|
Description
|
[johansen, 15Nov2007]
Jurassic, the NFS and e-mail server for ON developers, had a ton of spew in
its logfiles yesterday evening. We discovered that as a result of running
a debug kernel, and having dtlogin touch various devices, we were loading
the ohci driver about once a minute. Profiling the kernel at 997Hz, showed
a ton of stacks like this:
dtlogin
unix`tsc_read+0x3
genunix`gethrtime+0xd
unix`drv_usecwait+0x98
ohci`ohci_take_control+0xbd
ohci`ohci_init_ctlr+0x3b
ohci`ohci_attach+0x122
genunix`devi_attach+0x87
genunix`attach_node+0x123
genunix`i_ndi_config_node+0xe1
genunix`i_ddi_attachchild+0x67
genunix`devi_attach_node+0xfd
genunix`devi_config_one+0x2bd
genunix`ndi_devi_config_one+0xd8
devfs`dv_find+0x20f
devfs`devfs_lookup+0x69
genunix`fop_lookup+0xf2
genunix`lookuppnvp+0x351
genunix`lookuppnat+0x125
genunix`lookupnameat+0xb9
genunix`cstatat_getvp+0x160
1653
Looking at the paths passed to dv_find, we're able to see that we're trying
to connect USB floppy devices:
/floppy@5/disk@0,0:g 1
/floppy@5/disk@0,0:h 1
/floppy@5/disk@0,0:i 1
/floppy@5/disk@0,0:j 1
/floppy@5/disk@0,0:k 1
/pci108e,cb84@2/floppy@5/disk@0,0:g 1
/pci108e,cb84@2/floppy@5/disk@0,0:h 1
/pci108e,cb84@2/floppy@5/disk@0,0:i 1
/pci108e,cb84@2/floppy@5/disk@0,0:j 1
/pci108e,cb84@2/floppy@5/disk@0,0:k 1
(Jurassic has no floppy disk drives)
Each one of these calls results in invocations of drv_usecwait. As the
system runs around continuously binding these interrupts to cpus, it issues
many messages like this to the log:
Nov 9 08:26:16 jurassic-x4600 pcplusmp: [ID 803547 kern.info] pcplusmp: pciclas
s,0c0310 (ohci) instance 0 vector 0x15 ioapic 0x10 intin 0x15 is bound to cpu 4
The cpu number changes, depending upon which cpu is up next. We also manage
to keep one cpu in the kernel competely busy (100% sys in mpstat) as we
run around busy waiting for the interrupt to bind to each CPU. A quick
dtrace of a binding from CPUs 0-15 on jurassic shows us spending 105565000
microseconds busy waiting. That's 105 seconds of system CPU time burned
as we assign an interrupt to each CPU!
Ed Pilatowicz also took a look at this problem and offered the following comments:
looking at the ohci driver, it seems like it's a bug that
ohci_take_control() uses drv_usecwait(). here's the code:
---8<---
/* now wait for 5 seconds for InterruptRouting to go away */
for (wait = 0; wait < 5000; wait++) {
if ((Get_OpReg(hcr_control) & HCR_CONTROL_IR) == 0)
break;
drv_usecwait(1000);
}
---8<---
given the level of granularity that this code is going for it seems
like it shouldn't be using drv_usecwait() and busy waiting. the
the only reasons for using drv_usecwait() are if the caller is in
interrupt context or if the caller needs very fine granularity.
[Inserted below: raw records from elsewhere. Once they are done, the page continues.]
-- ==== Sys2Proof/Machine/State.lean ====
section
/-! DEFINITION. The block's whole state as plain data (10_state.md), the reasons a stimulus can stop, and the state after
reset (R29). -/

namespace Sys2Proof.Machine

/-- A storage (R40): pairs of a slot index and the element in it, in one canonical form, indices strictly rising. A slot that
is not listed holds no value (R50). -/
abbrev Memory (w : Nat) := List (Nat × BitVec w)

/-- A circular buffer (R11). The indices are numbers below the capacity (R12, assumption 13). -/
structure Buf (w : Nat) where
  storage : Memory w
  /-- Next write index. -/
  head : Nat
  /-- Next read index. -/
  tail : Nat
  /-- Number of queued elements. -/
  count : Nat
  /-- Overflow indicator, sticky. -/
  ovf : Bool
  deriving DecidableEq, Repr

/-- The state of the channel state machine (R15, R100). There is no fourth value (U3). -/
inductive Mode where
  | stopped
  | idle
  | transmitting
  deriving DecidableEq, Repr

/-- The 2-bit encoding of `C.MODE` (R15). -/
def Mode.code : Mode → BitVec 2
  | .stopped => 0
  | .idle => 1
  | .transmitting => 2

/-- A channel record (R10): the block's own fields (R11 to R22), the peripheral-side state (R24) and the ghost `WIRE` (R26). -/
structure Channel where
  /-- `C.RX` (R11, R13). -/
  rx : Buf 11
  /-- `C.TX` (R11, R14). -/
  tx : Buf 8
  /-- `C.MODE` (R15). -/
  mode : Mode
  /-- `C.HD` (R16). -/
  hd : Bool
  /-- `C.SKIP` (R17). -/
  skip : Bool
  /-- `C.ERRS` (R19). -/
  errs : BitVec 3
  /-- `C.DREIE` (R20). -/
  dreie : Bool
  /-- `C.RXCIE` (R20). -/
  rxcie : Bool
  /-- `C.TXCIE` (R20). -/
  txcie : Bool
  /-- `C.BAUD` (R21). -/
  baud : BitVec 32
  /-- `C.FRAME` (R21). -/
  frame : BitVec 15
  /-- `C.PMUX` (R21). -/
  pmux : BitVec 4
  /-- `C.CONFIGURED` (R21). -/
  configured : Bool
  /-- `C.PINS` (R22). -/
  pins : Bool
  /-- `C.RXHOLD` (R24), oldest first. -/
  rxhold : List Frame
  /-- `C.TXDR` (R24). -/
  txdr : Option Byte
  /-- `C.TXSR` (R24). -/
  txsr : Option Byte
  /-- `C.TXC` (R24). -/
  txc : Bool
  /-- `C.WIRE` (R26), oldest first. -/
  wire : List Byte
  deriving DecidableEq, Repr

/-- A held foreground command (R7): only a blocking `FG.WRITE` and `FG.FLUSH` can be held (R110 (b)). -/
inductive HeldCmd where
  | write (ch : BitVec 4) (data : Byte)
  | flush (ch : BitVec 4)
  deriving DecidableEq, Repr

/-- The state of the whole block. -/
structure State where
  /-- The build's parameters (R4); no step writes them (assumption 1). -/
  par : Params
  /-- `CHAN[0] .. CHAN[NCH-1]` (R10). -/
  chans : List Channel
  /-- The outstanding foreground command (R8). -/
  held : Option HeldCmd
  /-- What the last step returned (R65): none for an `ISR` or `PER` step and for a command that is held. -/
  resp : Option Resp
  /-- The stimuli still to come, the next one first: the schedule (assumption 6). -/
  stimuli : List Stimulus
  deriving DecidableEq, Repr

/-- The faults of the model: the block has none (R7, R135). -/
inductive Fault where
  /-- `pop` read a slot no `push` has written (R50, U1). Raised by `FG.READ` and `ISR.DRE`, only in states no run reaches.
  Safe: the model stops where the spec gives no value. -/
  | unwrittenSlot
  /-- `TxDataWrite` on an occupied data register (U4). Raised by `txDataWrite`, which `ISR.DRE` calls only when the register
  is empty. Safe: the model stops where the spec gives no effect. -/
  | dataRegisterOccupied
  deriving DecidableEq, Repr

/-- An interrupt source of a channel (R137). -/
inductive Source where
  | dre
  | rxc
  | txc
  deriving DecidableEq, Repr

/-- The refusals: nothing changes and the spec gives the stimulus no meaning (R7). -/
inductive Refusal where
  /-- `exec` has no meaning for the instruction yet. Raised by no arm of this model. Safe. -/
  | notModelled (mnemonic : String)
  /-- The next word is no legal stimulus (R64). Raised by `step`. Safe. -/
  | illegalWord (e : DecodeError)
  /-- The channel is not compiled in (R10, R64 (d)). Raised by every meaning. Safe. -/
  | absentChannel
  /-- The handler's interrupt is not pending (R90, R139). Raised by the three `ISR` meanings. Safe. -/
  | notPending (src : Source)
  /-- `PER.LOAD` with no byte in `TXDR`, or with `TXSR` occupied (R129). Safe. -/
  | loadNotEnabled
  /-- `PER.SHIFTDONE` with no byte in `TXSR` (R130). Safe. -/
  | shiftNotEnabled
  /-- A foreground command while another is held (R8, R146). Raised by the nine `FG` meanings. Safe (assumption 9). -/
  | portBusy
  /-- No stimulus is left and no held command is ready: the run is over (R164). Raised by `step`. Safe. -/
  | noStimulus
  deriving DecidableEq, Repr

/-- A buffer after reset (R29): empty, every slot without a value. -/
def Buf.reset (w : Nat) : Buf w where
  storage := []
  head := 0
  tail := 0
  count := 0
  ovf := false

/-- The configuration latches' contents, which R29 leaves unspecified at reset (U2). -/
structure Latches where
  baud : BitVec 32
  frame : BitVec 15
  pmux : BitVec 4
  deriving DecidableEq, Repr

/-- A channel after reset (R29), with the contents its unspecified latches happen to have. -/
def Channel.reset (l : Latches) : Channel where
  rx := Buf.reset 11
  tx := Buf.reset 8
  mode := .stopped
  hd := false
  skip := false
  errs := 0
  dreie := false
  rxcie := false
  txcie := false
  baud := l.baud
  frame := l.frame
  pmux := l.pmux
  configured := false
  pins := false
  rxhold := []
  txdr := none
  txsr := none
  txc := false
  wire := []

/-- The block right after reset (R160, R161) in the build `p`, with one channel per entry of `ls`. -/
def State.resetOf (p : Params) (ls : List Latches) : State where
  par := p
  chans := ls.map Channel.reset
  held := none
  resp := none
  stimuli := []

/-- The latches of `State.reset`: DESIGN CHOICE zero (assumption 4), unsafe. -/
def Latches.zero : Latches := ⟨0, 0, 0⟩

/-- The state right after reset in the build of `Config.resetParams` (R29, R161, R165; assumptions 2 and 4). -/
def State.reset : State :=
  State.resetOf Config.resetParams (List.replicate Config.resetChannels Latches.zero)

end Sys2Proof.Machine
end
neither appear to be the case here. looking at the ohci driver, it
appears to use drv_usecwait() all over the place with large timeout
values. it seems like it could easily use some other mechanism.
(delay(), cv_timedwait(), or a perhaps even a custom periodic timer
via ddi_periodic_add().)
It looks like this loop of 5 second waiting is a big part of the problem, and
is wasting a terrific amount of kernel CPU time.
|